Unless behaviors change, better customer service will never occur by accident. The desire to improve customer service starts at the top. The hard part is to permeate that mindset throughout the organization and its subs. But it’s not impossible. The late Hunter Harrison would agree with this.

The Rule of 6 and 125

I’m a sucker for mental models that include a number in the name. I recently read about a mental construct mentioned by Jim Glidewell. He’s the founder and President of the largest privately-owned dental labs in the U.S.

He claims that if one person has a bad customer experience, they will tell six people. Those six people will tell six more until 125 people have heard about this negative experience.

The results don’t ramp up that way for a positive customer experience. A happy customer only tells two people. Only six people have heard this positive story as the good news is shared with others.

Glidewell concludes, “Bad news travels like wildfire, while good news withers on the vine.”

This rule harkens back to being restaurant smart. Every employee and sub would know this rule by heart.

How many people will hear about my negative experience with this contractor? Will the 6 and 125 Rule apply in my situation?

I’m Not Expecting a Positive Outcome

I’m publishing this post before the young sales rep comes to the house to check the damage I have mentioned above.

Organizations like these generally do not take full responsibility for their actions. They make excuses and become overly cavalier when explaining their actions. There are exceptions, but few say, “We blew it. Our reputation is damaged even if we fix our wrongs.”

CoMo Premium Exteriors will probably never change. They love the cash model too much to be customer-centric.

So why the post? I write for my clients, and this is a great case study on bad customer service. My clients are lifelong learners, and they love teaching new staff members. Many have unique onboarding processes on Day 1. Such days include sessions on customer service. I wouldn’t be surprised if this post becomes part of the curriculum.

Here’s hoping this highly preventable and fuel-stained sidewalk between two beautiful flower beds never defines our customer service.

Updates

I’m not expecting a positive outcome from the trainwreck of the butchered service we encountered for a simple roofing job. However, I will try to keep this post updated for remedies for every issue I’ve mentioned above.

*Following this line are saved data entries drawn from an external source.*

/-- EMPTY_ANCHOR (R275): of two anchors in one frond only this one takes effect. -/
def execEmptyAnchor (m : Fin 4) (s : State) : Out :=
  done (fun d =>
    let b := d.bbu m.val
    if b.present && decide (2 ≤ b.vLow) && decide (d.bbuWord m.val < -(d.deadband m.val)) then
      d.updBbu m.val fun b => { b with emptyDue := true, fullDue := false }
    else d) s

/-- RESERVE_ENTRY (R276). -/
def execReserveEntry (m : Fin 4) (s : State) : Out :=
  done (fun d =>
    let b := d.bbu m.val
    if b.low && !b.emptyDue && b.q == 0 && (b.st == .estimated || b.st == .anchored) then
      ((d.updBbu m.val fun b => { b with st := .reserve, relearn := true, low := false }).occur (bbuPg m.val) 3).bbuStore m.val
    else d) s

/-- The state to which a module returns from FAULT: its first estimate goes on (R283), RESERVE lasts until it ends as R276 says, and
from any other state it is ESTIMATED (log entry 14). -/
def Bbu.afterFault (b : Bbu) : BbuState :=
  match b.before with
  | .estimating => .estimating
  | .reserve => if b.r == 0 && decide (0 < b.q) then .estimated else .reserve
  | _ => .estimated

/-- An answered status poll: presence, termination, and the charger's fault (log entry 14). -/
def Bbu.answered (b : Bbu) (charger : Byte) : Bbu :=
  let bad := charger.getLsbD 2
  { b with pollN := b2n b.pollAgain, pollAgain := false, misses := 0, newPresence := b.newPresence || !b.present, statusOk := true,
           term := charger.getLsbD 0,
           before := if bad && b.present && b.st != .fault then b.st else b.before,
           st := if bad && b.present then .fault else if b.st = .fault then b.afterFault else b.st }

/-- A status poll completed without an answer (R282, R424). -/
def Bbu.missed (b : Bbu) : Bbu :=
  { b with pollN := b2n b.pollAgain, pollAgain := false, misses := satInc 3 b.misses, statusOk := false, term := false }

/-- BBU_STATUS_POLL (R275, R282, R423): the answer carries STATUS_WORD and the charger state; none is no answer. A poll without an answer is tried
again in the next frond (R424); while STUCK is set it fails at once (R428), and after a fourth loss of arbitration there is no answer
(R427). -/
def execBbuStatusPoll (m : Fin 4) (answer : Option (BitVec 16 × Byte)) (s : State) : Out :=
  done (fun d =>
    let t := d.twc 2
    let addr := d.fld (bbuPg m.val) 0x40 22 16
    if d.twcBusy 2 || !d.bbuEn m.val || d.bbuCompat m.val || decide ((d.bbu m.val).pollN < 64) then d
    else if t.stuck then (d.twGone 2 addr).updBbu m.val Bbu.missed
    else
      let d := ((d.sendRead 2 addr 0x79).sendRead 2 addr 0xD4).updTwC 2 fun t => { t with arbN := 0, arbFail := false }
      match if t.arbFail then none else answer with
      | some a => (((d.twDone 2 2).inBlock 0x14 (leBytes 2 a.1.toNat)).inBlock 0x14 [a.2]).updBbu m.val fun b => b.answered a.2
      | none =>
        let d := if t.arbFail then d else d.occur 0xBC 0
        if (d.bbu m.val).pollAgain then (d.twGone 2 addr).updBbu m.val Bbu.missed
        else d.updBbu m.val fun b => { b with pollN := 63, pollAgain := true }) s

/-- BBU_INSERTION (R282, R283, R423): the serial number is read over TW4, which while STUCK is set fails at once (R428). -/
def execBbuInsertion (m : Fin 4) (serial : BitVec 64) (s : State) : Out :=
  done (fun d =>
    let addr := d.fld (bbuPg m.val) 0x40 22 16
    if d.twcBusy 2 || !(d.bbu m.val).newPresence || (d.bbu m.val).present then d
    else if (d.twc 2).stuck then d.twGone 2 addr
    else
      let d := (((d.sendRead 2 addr 0x9E).twDone 2 1).inBlock 0x14 (leBytes 8 serial.toNat)).updBbu m.val fun b => { b with newPresence := false, serial := serial.toNat }
      ((d.bbuStart m.val).bbuIdentify m.val false).occur (bbuPg m.val) 0) s

/-- BBU_REMOVAL (R282, R285). -/
def execBbuRemoval (m : Fin 4) (s : State) : Out :=
  done (fun d =>
    let b := d.bbu m.val
    if b.present && (if d.bbuCompat m.val then decide (2 ≤ b.absRun) else decide (3 ≤ b.misses)) then d.bbuRemove m.val
    else d) s

/-- FIRST_ESTIMATE (R283, R284). The table and the capacity of a module in compatibility mode are those of its code, so its estimate
waits until the code is read (log entry 94). -/
def execFirstEstimate (m : Fin 4) (s : State) : Out :=
  done (fun d =>
    let b := d.bbu m.val
    let rest := decide (200000 * d.fld (bbuPg m.val) 0x58 23 16 ≤ b.restN)
    let late := decide (2000000 * d.fld (bbuPg m.val) 0x58 15 8 ≤ b.waitN)
    if b.st = .estimating ∧ b.idDue = none ∧ (rest ∨ late) then
      let amp := (d.preVal (9 + m.val)).natAbs
      let v := if rest then Config.rdiv 39 (b.v + b.vPrev) 2
               else b.v + Config.rdiv 36 ((amp : Int) * (d.fld (bbuPg m.val) 0x44 15 0 : Int)) 100000
      let q := d.socAt m.val v b.c
      let d := if d.classOk m.val then d else d.occur (bbuPg m.val) 11
      d.updBbu m.val fun b => { b with st := .estimated, q := q, r := 0, known := true, loaded := !rest }
    else d) s

/-- COMPAT_SWAP (R285): the presence of a module that was absent. Its code is to be read (R286); only a presence that follows an
absence seen since reset is a swap (log entry 94). -/
def execCompatSwap (m : Fin 4) (s : State) : Out :=
  done (fun d =>
    let b := d.bbu m.val
    if d.bbuCompat m.val && d.bbuEn m.val && b.swapSeen && !b.present then
      ((d.bbuStart m.val).updBbu m.val fun x =>
        { x with swapSeen := false, idInvalid := false, idRun := 0, idLast := none, idDue := some b.gone }).occur (bbuPg m.val) 0
    else d) s

/-- CHG_COMM (R287): three charge commands without acknowledgement. -/
def execChgComm (m : Fin 4) (s : State) : Out :=
  done (fun d =>
    if 3 ≤ (d.bbu m.val).naks then (d.updBbu m.val fun b => { b with naks := 0 }).occur (bbuPg m.val) 8 else d) s

end Sys2Proof.Machine
end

  1. As of 8/22/23, the landscaping brick has been removed and returned where it belongs. However, the block is damaged. Now, I have a gaping hole in the front yard. The sales rep says he knows a guy that will fix it. I’m expecting a poor outcome on that action too. As expected, my wife was not given the day this hole would be refilled, seeded, fertilized, covered with peat moss, and watered for two weeks. I’m 100% confident they will ignore the grass killed by the fuel.
  2. As of 8/22/23, the remaining supplies were removed from my front yard–exactly four days after the work had been completed. We’ll never know, but I bet the materials would have remained there had we not called this irresponsible firm.
  3. I learned yesterday (8/22/23) that the contract spells out the satellite recalibration process is spelled out in the contract. Okay, my bad on that one. If I’m the CEO of this organization, we spell that out in the pre-audit phase of the work. That way, there are no surprises. If I’m the CEO of this little business, I obviously focus on cash flow profitability. Additionally, I take the brand and extraordinary customer service very seriously. That means my firm will handle the scheduling of the recalibration process. We’ll call DIRECTV and pay for the process. Of course, we’ll over-communicate the status with the customer. By the way, how many similar firms will go out of their way to do this? Very few, if any. Don’t just surprise your clients. Blow them away with unreasonable hospitality.